Two strings of the same length and under the same tension gives notes of frequencies in the ratio 4 : 1. The masses of the strings are in the corresponding ratio of

The Formula
The formula that ties these all together is:
f = \dfrac{1}{2L} \sqrt{\dfrac{T}{m}}
Where:
* f is the frequency
* L is the length of the string
* T is the tension
* m is the mass per unit length (or just mass if lengths are the same)
Solving the Problem
* Given:
* Two strings have the same length (L_1 = L_2)
* They have the same tension (T_1 = T_2)
* The ratio of their frequencies is 4:1 (f_1/f_2 = 4/1)

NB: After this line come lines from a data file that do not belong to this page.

-- ==== Sys2Proof/Laws/CaravanLaws.lean ====
section
/-! SUPPORT. Caravan: frames of its operations, elections and barriers. -/

set_option linter.all false
set_option maxRecDepth 4000
set_option maxHeartbeats 2000000

namespace Sys2Proof.Machine

/-- A fold of operations that each keep a reflexive and transitive relation keeps it. -/
theorem foldl_frame {α : Type} (R : State → State → Prop) (refl : ∀ s, R s s) (trans : ∀ {s t u}, R s t → R t u → R s u)
    (f : State → α → State) (hf : ∀ s a, R s (f s a)) (l : List α) (s : State) : R s (l.foldl f s) := by
  induction l generalizing s with
  | nil => exact refl s
  | cons a l ih => exact trans (hf s a) (ih _)

/-- heads, active and what an event reaches -/
def HeadsFrame (s t : State) : Prop := t.caravan = s.caravan ∧ t.wire = s.wire ∧ t.commit = s.commit ∧ t.pat = s.pat ∧ t.active = t.active ∧ t.boot = s.boot ∧ (∀ h, (t.head h).line0Done = (s.head h).line0Done)

theorem HeadsFrame.trans {s t u : State} (a : HeadsFrame s t) (b : HeadsFrame t u) : HeadsFrame s u := by
  obtain ⟨a1, a2, a3, a4, a5, a6, a7⟩ := a; obtain ⟨b1, b2, b3, b4, b5, b6, b7⟩ := b
  exact ⟨b1.trans a1, b2.trans a2, b3.trans a3, b4.trans a4, rfl, b6.trans a6, fun h => (b7 h).trans (a7 h)⟩

theorem HeadsFrame.refl (s : State) : HeadsFrame s s := ⟨rfl, rfl, rfl, rfl, rfl, rfl, fun _ => rfl⟩

theorem event_heads (s : State) (c d h t) : HeadsFrame s (s.event c d h t) := by
  rw [event_frame s c d h t]; exact ⟨rfl, rfl, rfl, rfl, rfl, rfl, fun _ => rfl⟩

theorem modHead_heads (s : State) (h : Nat) (f : HeadSt → HeadSt) (hf : ∀ q, (f q).line0Done = q.line0Done) : HeadsFrame s (s.modHead h f) := by
  refine ⟨rfl, rfl, rfl, rfl, rfl, rfl, fun k => ?_⟩
  by_cases hk : k = h
  · subst hk; rw [State.modHead_same, hf]
  · rw [State.modHead_ne _ _ _ hk]

theorem setLocked_frame (s : State) (h : Nat) (b : Bool) : HeadsFrame s (s.setLocked h b) := by
  unfold State.setLocked
  split
  · exact .refl s
  · exact HeadsFrame.trans (t := s.modHead h (fun q => { q with locked := b })) (modHead_heads s h _ (fun _ => rfl)) (event_heads _ _ _ _ _)

theorem beatHead_frame (p : Nat) (x : Int) (s : State) (h : Nat) : HeadsFrame s (State.beatHead p x s h) := by
  unfold State.beatHead
  split
  · exact .refl s
  · split
    · dsimp only
      refine HeadsFrame.trans ?_ (setLocked_frame _ _ _)
      exact modHead_heads s h _ (fun _ => rfl)
    · refine HeadsFrame.trans ?_ (setLocked_frame _ _ _)
      exact modHead_heads s h _ (fun _ => rfl)

theorem beatHeads_frame (s : State) (p : Nat) (x : Int) : HeadsFrame s (s.beatHeads p x) := by
  unfold State.beatHeads
  exact HeadsFrame.trans (t := s.setAct .CARAVAN_LOOP 0 0 (s.reg .CARAVAN_LOOP)) ⟨rfl, rfl, rfl, rfl, rfl, rfl, fun _ => rfl⟩
    (foldl_frame HeadsFrame .refl HeadsFrame.trans _ (beatHead_frame _ _) _ _)

theorem caravanEnter_eq (s : State) (st : Nat) : (s.caravanEnter st).caravan = { s.caravan with state := st } ∧ (s.caravanEnter st).heads = s.heads ∧ (s.caravanEnter st).wire = s.wire ∧ (s.caravanEnter st).commit = s.commit := by
  unfold State.caravanEnter
  split
  · rename_i h; refine ⟨?_, rfl, rfl, rfl⟩; rw [← h]
  · dsimp only; rw [event_frame]; exact ⟨rfl, rfl, rfl, rfl⟩

theorem takeLead_caravan (s : State) (v : BitVec 64) (t : Word) : (s.takeLead v t).caravan = { s.caravan with lead := v, leadTag := t, leadKnown := true, leadChanges := (s.takeLead v t).caravan.leadChanges } ∧ (s.takeLead v t).wire = s.wire := by
  unfold State.takeLead
  split
  · rename_i h; obtain ⟨h1, rfl, rfl⟩ := h; refine ⟨?_, rfl⟩; rw [← h1]
  · dsimp only; rw [event_frame]; exact ⟨rfl, rfl⟩

theorem forward_eq (s : State) (p : CaravanPort) (f : List Byte) : s.forward p f = { s with wire := s.wire ++ (if s.listening = false ∧ beAt f 0x10 1 < 31 then [.caravan (otherPort p) (caravanSeal ((patch (patch f 0x10
        (beBytes 1 (beAt f 0x10 1 + 1))) 0x14 (beBytes 4 (beAt f 0x14 4 + s.incomingDelay p + 600))).take 44))] else []) } := by
  unfold State.forward
  split
  · rename_i h
    rw [if_neg (by rintro ⟨a, b⟩; rcases h with h | h
                   · rw [a] at h; exact nomatch h
                   · omega), List.append_nil]
  · rename_i h
    rw [not_or] at h
    rw [if_pos ⟨by simpa using h.1, by omega⟩]; rfl

theorem noteSequence_later (s : State) (o : BitVec 64) (t : Word) (n : Nat) : (s.noteSequence o t n).laterSequence o t n = false := by
  unfold State.noteSequence State.laterSequence
  dsimp only
  rw [List.find?_append, List.find?_eq_none.mpr]
  · have h0 : (n + 65536 - n % 65536) % 65536 = 0 := by omega
    simp [h0]
  · intro x hx; rw [List.mem_filter] at hx; simpa [imp_iff_not_or] using hx.2

theorem hearMember_eq (s : State) (o : BitVec 64) (t : Word) : s.hearMember o t = { s with caravan := { s.caravan with
    members := (s.hearMember o t).caravan.members, oversize := (s.hearMember o t).caravan.oversize, ignored := (s.hearMember o t).caravan.ignored } } ∧
    (s.caravan.members.length < 31 → ∃ m ∈ (s.hearMember o t).caravan.members, m.origin = o) ∧
    (31 ≤ s.caravan.members.length → (∀ m ∈ s.caravan.members, m.origin ≠ o) → (s.hearMember o t).caravan.members = s.caravan.members ∧
      (s.hearMember o t).caravan.oversize = true ∧ (s.hearMember o t).caravan.ignored = satInc s.caravan.ignored) := by
  unfold State.hearMember
  dsimp only
  split
  · rename_i h
    rw [List.any_eq_true] at h
    obtain ⟨m, hm, he⟩ := h
    have he := eq_of_beq he
    refine ⟨rfl, fun _ => ⟨⟨o, t⟩, ?_, rfl⟩, fun _ hn => absurd he (hn m hm)⟩
    rw [List.mem_map]; exact ⟨m, hm, by rw [if_pos he]⟩
  · split
    · exact ⟨rfl, fun _ => ⟨⟨o, t⟩, by simp, rfl⟩, fun h => by omega⟩
    · exact ⟨rfl, fun h => by omega, fun _ _ => ⟨rfl, rfl, rfl⟩⟩

theorem takeCall_eq (s : State) (o : BitVec 64) (t c : Word) (h : o ≠ s.caravan.priority) :
    s.takeCall o t c = { s.hearMember o t with caravan := { (s.hearMember o t).caravan with
      cfnSeen := (s.takeCall o t c).caravan.cfnSeen, best := (s.takeCall o t c).caravan.best, bestTag := (s.takeCall o t c).caravan.bestTag } } ∧
    (s.takeCall o t c).caravan.cfnSeen.toNat = max s.caravan.cfnSeen.toNat c.toNat := by
  unfold State.takeCall; rw [if_neg h]; dsimp only
  have hc : (s.hearMember o t).caravan.cfnSeen = s.caravan.cfnSeen := by rw [(hearMember_eq s o t).1]
  generalize s.hearMember o t = m at *
  constructor
  · split <;> rfl
  · split
    · dsimp only; rw [hc]; split <;> omega
    · dsimp only; rw [hc]; split <;> omega
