@[simp] theorem State_issueRead_sound {s : State} (n : Nat) (hS : State.Sound s) :
    State.Sound (State.issueRead s n) := by
  unfold State.issueRead
  repeat' first
  | with_reducible assumption
  | split
  | with_reducible refine sound_foldl ?_ (fun _ _ _ => ?_)
  all_goals try simp only [pair_eq] at *
  all_goals try casesm* _ ∧ _
  all_goals try subst_vars
  all_goals (first | with_reducible assumption | simp +contextual (maxDischargeDepth := 30) [*, sound_foldl, sound_ite, SoundParts, memWrite_wf])

@[simp] theorem State_badRead_sound {s : State} (n : Nat) (a : Nat) (y : Nat) (e : Nat × Nat) (hS : State.Sound s) :
    State.Sound (State.badRead s n a y e) := by
  unfold State.badRead
  repeat' first
  | with_reducible assumption
  | split
  | with_reducible refine sound_foldl ?_ (fun _ _ _ => ?_)
  all_goals try simp only [pair_eq] at *
  all_goals try casesm* _ ∧ _
  all_goals try subst_vars
  all_goals (first | with_reducible assumption | simp +contextual (maxDischargeDepth := 30) [*, sound_foldl, sound_ite, SoundParts, memWrite_wf])

@[simp] theorem State_returnRead_sound {s : State} (n : Nat) (i : Nat) (hS : State.Sound s) :
    State.Sound (State.returnRead s n i) := by
  unfold State.returnRead
  repeat' first
  | with_reducible assumption
  | (extract_lets +onlyGivenNames x
     first
     | (have hx : State.Sound x := by
          (dsimp only [x]
           repeat' first
           | with_reducible assumption
           | split
           | with_reducible refine sound_foldl ?_ (fun _ _ _ => ?_)
           all_goals try simp only [pair_eq] at *
           all_goals try casesm* _ ∧ _
           all_goals try subst_vars
           all_goals (first | with_reducible assumption | simp +contextual (maxDischargeDepth := 30) [*, sound_foldl, sound_ite, SoundParts, memWrite_wf]))
        clear_value x)
     | skip)
  | split
  | with_reducible refine sound_foldl ?_ (fun _ _ _ => ?_)
  all_goals try simp only [pair_eq] at *
  all_goals try casesm* _ ∧ _
  all_goals try subst_vars
  all_goals (first | with_reducible assumption | (simp +contextual (maxDischargeDepth := 30) [*, sound_foldl, sound_ite, SoundParts, memWrite_wf]; done) | (simp +contextual +zetaDelta (maxDischargeDepth := 30) [*, sound_foldl, sound_ite, SoundParts, memWrite_wf]; done))

@[simp] theorem State_enqueue_sound {s : State} (kind : RetireKind) (i : Nat) (cause : Nat) (hS : State.Sound s) :
    State.Sound (State.enqueue s kind i cause) := by
  unfold State.enqueue
  repeat' first
  | with_reducible assumption
  | split
  | with_reducible refine sound_foldl ?_ (fun _ _ _ => ?_)
  all_goals try simp only [pair_eq] at *
  all_goals try casesm* _ ∧ _
  all_goals try subst_vars
  all_goals (first | with_reducible assumption | simp +contextual (maxDischargeDepth := 30) [*, sound_foldl, sound_ite, SoundParts, memWrite_wf])

@[simp] theorem State_skeinParity_sound {s : State} (n : Nat) (cause : Nat) (standinBad : Bool) (hS : State.Sound s) :
    State.Sound (State.skeinParity s n cause standinBad) := by
  unfold State.skeinParity
  repeat' first
  | with_reducible assumption
  | split
  | with_reducible refine sound_foldl ?_ (fun _ _ _ => ?_)
  all_goals try simp only [pair_eq] at *
  all_goals try casesm* _ ∧ _
  all_goals try subst_vars
  all_goals (first | with_reducible assumption | simp +contextual (maxDischargeDepth := 30) [*, sound_foldl, sound_ite, SoundParts, memWrite_wf])

@[simp] theorem State_routeDp_sound {s : State} (old : State) (p : Nat) (hS : s.Sound) : (s.routeDp old p).Sound := by
  unfold State.routeDp
  extract_lets was now
  generalize now = b
  split
  · exact hS
  · rcases b with _ | b <;> dsimp only
    · exact State_modDp_sound _ _ hS
    · split
      · exact State_modDp_sound _ _ hS
      · exact hS

@[simp] theorem State_portRecord_sound {s : State} (c : Nat) (reason : Nat) (hS : State.Sound s) :
    State.Sound (State.portRecord s c reason) := by
  unfold State.portRecord
  repeat' first
  | with_reducible assumption
  | split
  | with_reducible refine sound_foldl ?_ (fun _ _ _ => ?_)
  all_goals try simp only [pair_eq] at *
  all_goals try casesm* _ ∧ _
  all_goals try subst_vars
  all_goals (first | with_reducible assumption | simp +contextual (maxDischargeDepth := 30) [*, sound_foldl, sound_ite, SoundParts, memWrite_wf])

@[simp] theorem State_reportPort_sound {old : State} {s : State} (c : Nat) (hS : State.Sound old) (hS1 : State.Sound s) :
    State.Sound (State.reportPort old s c) := by
  unfold State.reportPort
  repeat' first
  | with_reducible assumption
  | split
  | with_reducible refine sound_foldl ?_ (fun _ _ _ => ?_)
  all_goals try simp only [pair_eq] at *
  all_goals try casesm* _ ∧ _
  all_goals try subst_vars
  all_goals (first | with_reducible assumption | simp +contextual (maxDischargeDepth := 30) [*, sound_foldl, sound_ite, SoundParts, memWrite_wf])

@[simp] theorem State_settlePorts_sound {s : State} {old : State} (hS : State.Sound s) (hS1 : State.Sound old) :
    State.Sound (State.settlePorts s old) := by
  unfold State.settlePorts
  repeat' first
  | with_reducible assumption
  | split
  | with_reducible refine sound_foldl ?_ (fun _ _ _ => ?_)
  all_goals try simp only [pair_eq] at *
  all_goals try casesm* _ ∧ _
  all_goals try subst_vars
  all_goals (first | with_reducible assumption | simp +contextual (maxDischargeDepth := 30) [*, sound_foldl, sound_ite, SoundParts, memWrite_wf])

@[simp] theorem State_startTraining_sound {s : State} (p : Nat) (attempts : Nat) (hS : State.Sound s) :
    State.Sound (State.startTraining s p attempts) := by
  unfold State.startTraining
  repeat' first
  | with_reducible assumption
  | split
  | with_reducible refine sound_foldl ?_ (fun _ _ _ => ?_)
  all_goals try simp only [pair_eq] at *
  all_goals try casesm* _ ∧ _
  all_goals try subst_vars
  all_goals (first | with_reducible assumption | simp +contextual (maxDischargeDepth := 30) [*, sound_foldl, sound_ite, SoundParts, memWrite_wf])

@[simp] theorem State_sinkRead_sound {s : State} (p : Nat) (sink : SinkCaps) (hS : State.Sound s) :
    State.Sound (State.sinkRead s p sink) := by
  unfold State.sinkRead
  repeat' first
  | with_reducible assumption
  | split
  | with_reducible refine sound_foldl ?_ (fun _ _ _ => ?_)
  all_goals try simp only [pair_eq] at *
  all_goals try casesm* _ ∧ _
  all_goals try subst_vars
  all_goals (first | with_reducible assumption | simp +contextual (maxDischargeDepth := 30) [*, sound_foldl, sound_ite, SoundParts, memWrite_wf])

@[simp] theorem State_trainingDone_sound {s : State} (p : Nat) (steps : Nat) (hS : State.Sound s) :
    State.Sound (State.trainingDone s p steps) := by
  unfold State.trainingDone
  repeat' first
  | with_reducible assumption
  | split
  | with_reducible refine sound_foldl ?_ (fun _ _ _ => ?_)
  all_goals try simp only [pair_eq] at *
  all_goals try casesm* _ ∧ _
  all_goals try subst_vars
  all_goals (first | with_reducible assumption | simp +contextual (maxDischargeDepth := 30) [*, sound_foldl, sound_ite, SoundParts, memWrite_wf])

@[simp] theorem State_hpdPulse_sound {s : State} (p : Nat) (lockLost : Bool) (hS : State.Sound s) :
    State.Sound (State.hpdPulse s p lockLost) := by
  unfold State.hpdPulse
  repeat' first
  | with_reducible assumption
  | split
  | with_reducible refine sound_foldl ?_ (fun _ _ _ => ?_)
  all_goals try simp only [pair_eq] at *
  all_goals try casesm* _ ∧ _
  all_goals try subst_vars
  all_goals (first | with_reducible assumption | simp +contextual (maxDischargeDepth := 30) [*, sound_foldl, sound_ite, SoundParts, memWrite_wf])

@[simp] theorem State_unplug_sound {s : State} (p : Nat) (hS : State.Sound s) :
    State.Sound (State.unplug s p) := by
  unfold State.unplug
  repeat' first
  | with_reducible assumption
  | split
  | with_reducible refine sound_foldl ?_ (fun _ _ _ => ?_)
  all_goals try simp only [pair_eq] at *
  all_goals try casesm* _ ∧ _
  all_goals try subst_vars
  all_goals (first | with_reducible assumption | simp +contextual (maxDischargeDepth := 30) [*, sound_foldl, sound_ite, SoundParts, memWrite_wf])

@[simp] theorem State_wroteDpConfig_sound {s : State} (p : Nat) (old : Word) (v : Word) (hS : State.Sound s) :
    State.Sound (State.wroteDpConfig s p old v) := by
  unfold State.wroteDpConfig
  repeat' first
  | with_reducible assumption
  | split
  | with_reducible refine sound_foldl ?_ (fun _ _ _ => ?_)
  all_goals try simp only [pair_eq] at *
  all_goals try casesm* _ ∧ _
  all_goals try subst_vars
  all_goals (first | with_reducible assumption | simp +contextual (maxDischargeDepth := 30) [*, sound_foldl, sound_ite, SoundParts, memWrite_wf])

@[simp] theorem State_sendNet_sound {s : State} (p : Nat) (dscp : Nat) (m : NetMsg) (hS : State.Sound s) :
    State.Sound (State.sendNet s p dscp m) := by
  unfold State.sendNet
  repeat' first
  | with_reducible assumption
  | split
  | with_reducible refine sound_foldl ?_ (fun _ _ _ => ?_)
  all_goals try simp only [pair_eq] at *
  all_goals try casesm* _ ∧ _
  all_goals try subst_vars
  all_goals (first | with_reducible assumption | simp +contextual (maxDischargeDepth := 30) [*, sound_foldl, sound_ite, SoundParts, memWrite_wf])

@[simp] theorem State_sendPurl_sound {s : State} (p : Nat) (m : NetMsg) (hS : State.Sound s) :
    State.Sound (State.sendPurl s p m) := by
  unfold State.sendPurl
  repeat' first
  | with_reducible assumption
  | split
  | with_reducible refine sound_foldl ?_ (fun _ _ _ => ?_)
  all_goals try simp only [pair_eq] at *
  all_goals try casesm* _ ∧ _
  all_goals try subst_vars
  all_goals (first | with_reducible assumption | simp +contextual (maxDischargeDepth := 30) [*, sound_foldl, sound_ite, SoundParts, memWrite_wf])

@[simp] theorem State_purlReply_sound {s : State} (req : PurlReq) (opcode : Nat) (status : Nat) (payload : List Byte) (executed : Bool) (session : Option Word) (param : Nat) (hS : State.Sound s) :
    State.Sound (State.purlReply s req opcode status payload executed session param) := by
  unfold State.purlReply
  repeat' first
  | with_reducible assumption
  | split
  | with_reducible refine sound_foldl ?_ (fun _ _ _ => ?_)
  all_goals try simp only [pair_eq] at *
  all_goals try casesm* _ ∧ _
  all_goals try subst_vars
  all_goals (first | with_reducible assumption | simp +contextual (maxDischargeDepth := 30) [*, sound_foldl, sound_ite, SoundParts, memWrite_wf])

@[simp] theorem State_usbRecord_sound {s : State} (request : Nat) (result : Nat) (completed : Nat) (hS : State.Sound s) :
    State.Sound (State.usbRecord s request result completed) := by
  unfold State.usbRecord
  repeat' first
  | with_reducible assumption
  | split
  | with_reducible refine sound_foldl ?_ (fun _ _ _ => ?_)
  all_goals try simp only [pair_eq] at *
  all_goals try casesm* _ ∧ _
  all_goals try subst_vars
  all_goals (first | with_reducible assumption | simp +contextual (maxDischargeDepth := 30) [*, sound_foldl, sound_ite, SoundParts, memWrite_wf])
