-- ==== Sys2Proof/Laws/SoundUnits.lean ====
section
/-! SUPPORT. Soundness is kept by every operation: ingest, network ports, the chassis, resets, power and the Store channels. -/

set_option linter.all false
set_option maxRecDepth 4000
set_option maxHeartbeats 400000

namespace Sys2Proof.Machine

@[simp] theorem State_setSrcState_sound {s : State} (i : Nat) (st : Nat) (reason : Nat) (hS : State.Sound s) :
    State.Sound (State.setSrcState s i st reason) := by
  unfold State.setSrcState
  repeat' first
  | with_reducible assumption
  | split
  | with_reducible refine sound_foldl ?_ (fun _ _ _ => ?_)
  all_goals try simp only [pair_eq] at *
  all_goals try casesm* _ ∧ _
  all_goals try subst_vars
  all_goals (first | with_reducible assumption | simp +contextual (maxDischargeDepth := 30) [*, sound_foldl, sound_ite, SoundParts, memWrite_wf])

@[simp] theorem State_discardFrame_sound {s : State} (i : Nat) (hS : State.Sound s) :
    State.Sound (State.discardFrame s i) := by
  unfold State.discardFrame
  repeat' first
  | with_reducible assumption
  | split
  | with_reducible refine sound_foldl ?_ (fun _ _ _ => ?_)
  all_goals try simp only [pair_eq] at *
  all_goals try casesm* _ ∧ _
  all_goals try subst_vars
  all_goals (first | with_reducible assumption | simp +contextual (maxDischargeDepth := 30) [*, sound_foldl, sound_ite, SoundParts, memWrite_wf])

@[simp] theorem State_refuseSource_sound {s : State} (i : Nat) (reason : Nat) (hS : State.Sound s) :
    State.Sound (State.refuseSource s i reason) := by
  unfold State.refuseSource
  repeat' first
  | with_reducible assumption
  | split
  | with_reducible refine sound_foldl ?_ (fun _ _ _ => ?_)
  all_goals try simp only [pair_eq] at *
  all_goals try casesm* _ ∧ _
  all_goals try subst_vars
  all_goals (first | with_reducible assumption | simp +contextual (maxDischargeDepth := 30) [*, sound_foldl, sound_ite, SoundParts, memWrite_wf])

@[simp] theorem State_evaluate_sound {s : State} (i : Nat) (hS : State.Sound s) :
    State.Sound (State.evaluate s i) := by
  unfold State.evaluate
  repeat' first
  | with_reducible assumption
  | split
  | with_reducible refine sound_foldl ?_ (fun _ _ _ => ?_)
  all_goals try simp only [pair_eq] at *
  all_goals try casesm* _ ∧ _
  all_goals try subst_vars
  all_goals (first | with_reducible assumption | simp +contextual (maxDischargeDepth := 30) [*, sound_foldl, sound_ite, SoundParts, memWrite_wf])

@[simp] theorem State_setPath_sound {s : State} (i : Nat) (path : Nat) (up : Bool) (hS : State.Sound s) :
    State.Sound (State.setPath s i path up) := by
  unfold State.setPath
  repeat' first
  | with_reducible assumption
  | split
  | with_reducible refine sound_foldl ?_ (fun _ _ _ => ?_)
  all_goals try simp only [pair_eq] at *
  all_goals try casesm* _ ∧ _
  all_goals try subst_vars
  all_goals (first | with_reducible assumption | simp +contextual (maxDischargeDepth := 30) [*, sound_foldl, sound_ite, SoundParts, memWrite_wf])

* We want to find: The ratio of their masses (m_1/m_2)
* Applying the Formula:
* For string 1: f_1 = \dfrac{1}{2L} \sqrt{\dfrac{T}{m_1}}
* For string 2: f_2 = \dfrac{1}{2L} \sqrt{\dfrac{T}{m_2}}
* Dividing the Equations:
* \dfrac{f_1}{f_2} = \dfrac{\dfrac{1}{2L} \sqrt{\dfrac{T}{m_1}}}{\dfrac{1}{2L} \sqrt{\dfrac{T}{m_2}}}
* Simplifying:
* \dfrac{f_1}{f_2} = \sqrt{\dfrac{m_2}{m_1}}
* Substituting the Frequency Ratio:
* \dfrac{4}{1} = \sqrt{\dfrac{m_2}{m_1}}
* Squaring both sides:
* \dfrac{16}{1} = \dfrac{m_2}{m_1}
* Taking the reciprocal to find m1/m2:
* \dfrac{m_1}{m_2} = \dfrac{1}{16}
Therefore, the masses of the strings are in the ratio of 1:16.
The correct answer is D) 1:16